The statute specifies the procedure for sealing and recording granary stocks on receipt (rù hé 入禾): every 10,000 shí 石 of grain is to form one stack (yī jī 一積), registered by lot (bǐ lí 比黎) and documented in a granary register (lào jí 廥籍) naming the granary head, his assistant (zuǒ 佐), and the scribe-clerk (shǐ 史) and rationing officer (bǐn rén 稟人). The sealing of the lot is to be witnessed by the county head (xiàn sè fū 縣嗇夫) or his deputy. An annual summary statement is required: “Such-and-such granary disbursed N shí of grain; remainder: N shí.”

Later sections address equipment audits: weapons, armour, hides, and horses are subject to their own audit schedules with penalties for discrepancies. A remarkable provision specifies that if the agency head is dismissed, the county head must order a full accountability audit (lìng rén xiào qí guān 令人效其官) before the dismissal takes effect. Officials who transfer (pí miǎn, xǐ 柀免、徙) without completing the audit face joint liability with the incoming official.
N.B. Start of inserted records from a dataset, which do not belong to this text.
/-- Settles O21: a first step short of bits underflows by itself; a second one after it keeps what
it did. -/
theorem secondUnderflowKeepsTheFirstStep : Obligations.SecondUnderflowKeepsTheFirstStep := by
  intro i n s hi hf
  have short {i : Instr} (hw : i.wellFormed = true) (hi : i.firstRead = some 16)
      (ha : s.cur.regs.available < 16) :
      exec i s = .next (s.answers s.cur.regs .underflow 0 [] s.draws) := by
    obtain ⟨hrem, hlen⟩ := (readBits_eq_none_iff 16 s).mp
      ((readBits_eq_none_iff_available s (Nat.le_refl 16)).mpr ha)
    exact exec_underflow hw hi hf hrem hlen
  rw [exec_rdbits_eq s (by decide)]
  obtain ⟨rfl, rfl⟩ | ⟨rfl, rfl⟩ := hi
  · exact ⟨short rfl rfl,
      serveCommand_readTwo_second_underflow (n := 16) (k := 16) id hf (by omega) (by omega),
      short rfl rfl⟩
  · exact ⟨short rfl rfl,
      serveCommand_readTwo_second_underflow (n := 16) (k := 8) id hf (by omega) (by omega),
      short rfl rfl⟩

/-- Settles O22: the two commands are one ReadBits step of 16, and differ in what becomes of its
value. -/
theorem readU16LeSwapsTheBytes : Obligations.ReadU16LeSwapsTheBytes := by
  refine ⟨rfl, fun s t h r hr => ?_⟩
  rw [exec_rdbits_eq s (by decide)] at h
  refine ⟨fun hok => ?_, serveCommand_readOne_of_not_ok h hr⟩
  obtain ⟨hf, v, t₁, hread, rfl, hrv⟩ := serveCommand_readOne_ok h hr hok
  have hv : v < 2 ^ 16 := readBits_lt hread (by decide)
  have hswap : swap16 v = r.value.toNat % 256 * 256 + r.value.toNat / 256 := by
    rw [hrv, BitVec.toNat_ofNat, swap16_eq, id]
    omega
  rw [← hswap, exec_rdu16le_serving hf, readOne_of_some (n := 16) swap16 hread]
  rfl

/-- Settles O23: the values of the two commands are the swapped halves that READ_U32_LE joins. -/
theorem readU32LeIsTwoReadU16Le : Obligations.ReadU32LeIsTwoReadU16Le := by
  refine ⟨rfl, fun s t r h hr => ⟨serveCommand_readTwo_of_not_ok h hr, fun hok u q h' hq =>
    ⟨serveCommand_readTwo_of_second_not_ok h hr hok h' hq, fun hok' => ?_⟩⟩⟩
  obtain ⟨v, w, -, -, hrv, hqw, hexec⟩ :=
    serveCommand_readTwo_of_ok (join := joinU32le) h hr hok h' hq hok'
  have hjoin : joinU32le v w = q.value.toNat * 2 ^ 16 + r.value.toNat := by
    have hv := swap16_lt v
    have hw := swap16_lt w
    rw [hrv, hqw, BitVec.toNat_ofNat, BitVec.toNat_ofNat, joinU32le_eq]
    omega
  rw [← hjoin]
  exact hexec

/-- Settles O24: the values of the two commands are the halves that READ_U24_BE joins as they
are. -/
theorem readU24BeIsARunOf24Bits : Obligations.ReadU24BeIsARunOf24Bits := by
  refine ⟨rfl, fun s t r h hr => ?_⟩
  rw [exec_rdbits_eq s (by decide)] at h
  refine ⟨serveCommand_readTwo_of_not_ok h hr, fun hok u q h' hq => ?_⟩
  rw [exec_rdbits_eq t (by decide)] at h'
  refine ⟨serveCommand_readTwo_of_second_not_ok h hr hok h' hq, fun hok' => ?_⟩
  obtain ⟨v, w, hv, hw, hrv, hqw, hexec⟩ :=
    serveCommand_readTwo_of_ok (join := joinU24be) h hr hok h' hq hok'
  have hv : v < 2 ^ 16 := hv (by decide)
  have hw : w < 2 ^ 8 := hw (by decide)
  have hjoin : joinU24be v w = r.value.toNat * 2 ^ 8 + q.value.toNat := by
    rw [hrv, hqw, BitVec.toNat_ofNat, BitVec.toNat_ofNat, joinU24be_eq v w hw, id, id]
    omega
  rw [← hjoin]
  exact hexec

end Sys2Proof.Machine
end

section
/-! PROOFS. 42_marshaling.md: READ_U16_LE and READ_U32_LE at a word boundary (R114). -/

namespace Sys2Proof.Machine

/-- R43, R111: the bytes of a word, swapped, stand as they do in memory. -/
theorem swap16_append (b1 b0 : Byte) :
    swap16 (b1 ++ b0).toNat = b0.toNat * 2 ^ 8 + b1.toNat := by
  have hjoin : (b1 ++ b0).toNat = _ := joinBytes_toNat b1 b0
  rw [hjoin, swap16_eq]
  omega

section
variable {s : State} (hf : s.cur.regs.faulted = false)
include hf

/-- R114: READ_U16_LE right after a load takes the word loaded. -/
theorem exec_rdu16le_full {b0 b1 : Byte} (hrem : s.cur.regs.rem = 16)
    (hword : s.cur.regs.word = b1 ++ b0) :
    exec .rdu16le s = .next (s.answers { s.cur.regs with rem := 0 } .ok
      (b0.toNat * 2 ^ 8 + b1.toNat) [] s.draws) := by
  rw [exec_rdu16le_serving hf, readOne_within swap16 (by rw [hrem]; decide), hrem, hword,
    ← swap16_append]
  simp [Nat.mod_eq_of_lt (b1 ++ b0).isLt]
A section on weights and measures at the Qin capital is particularly notable: 櫟陽二萬石一積,咸陽十萬石一積 (“At Lì Yáng 櫟陽, [the standard stack is] 20,000 shí; at Xiányáng 咸陽, 100,000 shí”) — providing direct evidence for the scale of grain storage at the Qin capital and its subsidiary administrative center.

The statute closes with provisions on official equipment (gōng qì 公器): items must bear permanent identifying marks (jiǔ kè 久刻); unmarked items incur a penalty. Discrepancies in armour (jiǎ 甲) tallies (lǚ zhá 旅札) are to be resolved by paying in the surplus and accepting liability for the deficit.
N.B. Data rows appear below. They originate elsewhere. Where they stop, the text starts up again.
-- ==== Sys2Proof/Machine/Encrypt.lean ====
section
/-!
DEFINITION. The encryption network: ENC (42_encrypt.md).
-/

namespace Sys2Proof.Machine

/-- ENC (42_encrypt.md R91). -/
def execEnc (block : Nat) (s : State) : Host.Outcome State Fault Refusal := cipherBlock .enc block s

end Sys2Proof.Machine
end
Relation to other Shuìhǔdì texts. The Xiào Lǜ is closely related to the Qín Lǜ Shíbā Zhǒng (KR2p0176), which includes a section on granary accounting (Cāng Lǜ 倉律) with partly overlapping provisions. Scholars have noted that certain passages appear verbatim in both texts, suggesting that the Xiào Lǜ and the granary provisions in the Shíbā Zhǒng draw from a common body of Qin administrative law that was organized differently in different official copies. Hulsewé’s annotated translation remains the standard reference.
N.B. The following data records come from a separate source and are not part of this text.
-- ==== Sys2Proof/Machine/KeySchedule.lean ====
section
/-!
DEFINITION. The key schedule expander: `derive`, LDKEY and RDSK (40_key_schedule.md).
-/

namespace Sys2Proof.Machine

/-- `derive` (40_key_schedule.md R66): `ki = key[32*i+31 : 32*i]`. -/
def derive (key : Key) : Vector Word 8 := Vector.ofFn fun i => key.extractLsb' (32 * i.val) 32

/-- LDKEY (40_key_schedule.md R67). -/
def execLdkey (key : Nat) (s : State) : Host.Outcome State Fault Refusal :=
  if keyOK key then
    let k := BitVec.ofNat 256 key
    .next (((s.writeKey k (derive k)).setKV).respond .ok)
  else .next (s.raise .rangeError)

/-- RDSK (40_key_schedule.md R68). -/
def execRdsk (s : State) : Host.Outcome State Fault Refusal :=
  if s.keyReady then .next (s.respond (.ok8x32 s.k)) else .next (s.raise .notReady)

end Sys2Proof.Machine
end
Dating. The statutes were likely in force from the reign of Qin Zhāowáng 昭王 (306–251 BCE) or earlier, and remained operative through the unification period. The tomb was sealed c. 217 BCE, providing a terminus ante quem for the text as copied.

Translations and research

  • Hulsewé, A.F.P. Remnants of Ch’in Law: An Annotated Translation of the Ch’in Legal and Administrative Rules of the 3rd Century BC. Brill, 1985, pp. 68–109 — annotated English translation with commentary. The Xiào Lǜ is treated as Section B.
  • 睡虎地秦墓竹簡整理小組, 《睡虎地秦墓竹簡》, 文物出版社, 1990 — editio princeps with notes.
  • Caldwell, Ernest. Writing Chinese Laws: The Form and Function of Legal Statutes Found in the Qin Shuihudi Corpus. Routledge, 2018 — analyses the literary form of the statutes, including the Xiào Lǜ.
  • Barbieri-Low, Anthony J., and Robin D.S. Yates. Law, State, and Society in Early Imperial China. 2 vols. Brill, 2015 — comparative context from the Zhāngjiāshān 張家山 Han legal corpus.
  • Wilkinson, Endymion. Chinese History: A New Manual, 5th ed. Harvard University Asia Center, 2018, §20 — overview of Qin legal documents.

Other points of interest

The Xiào Lǜ’s graduated penalty system — specifying precise monetary thresholds at which liability escalates from reprimand to one shield to one coat of armour to two coats of armour — is a striking illustration of the Qin state’s characteristic approach to administrative control through formalized incentive structures. The state did not merely prohibit irregularity; it priced it, converting all shortfalls into monetary equivalents and then mapping those values onto a standardized scale of military penalties. The same system of graduated fines expressed in shields and armour also appears in the Fǎlǜ Dāwèn (KR2p0177) and throughout the Qín Lǜ Shíbā Zhǒng (KR2p0176), suggesting that this was the universal currency of Qin penal liability.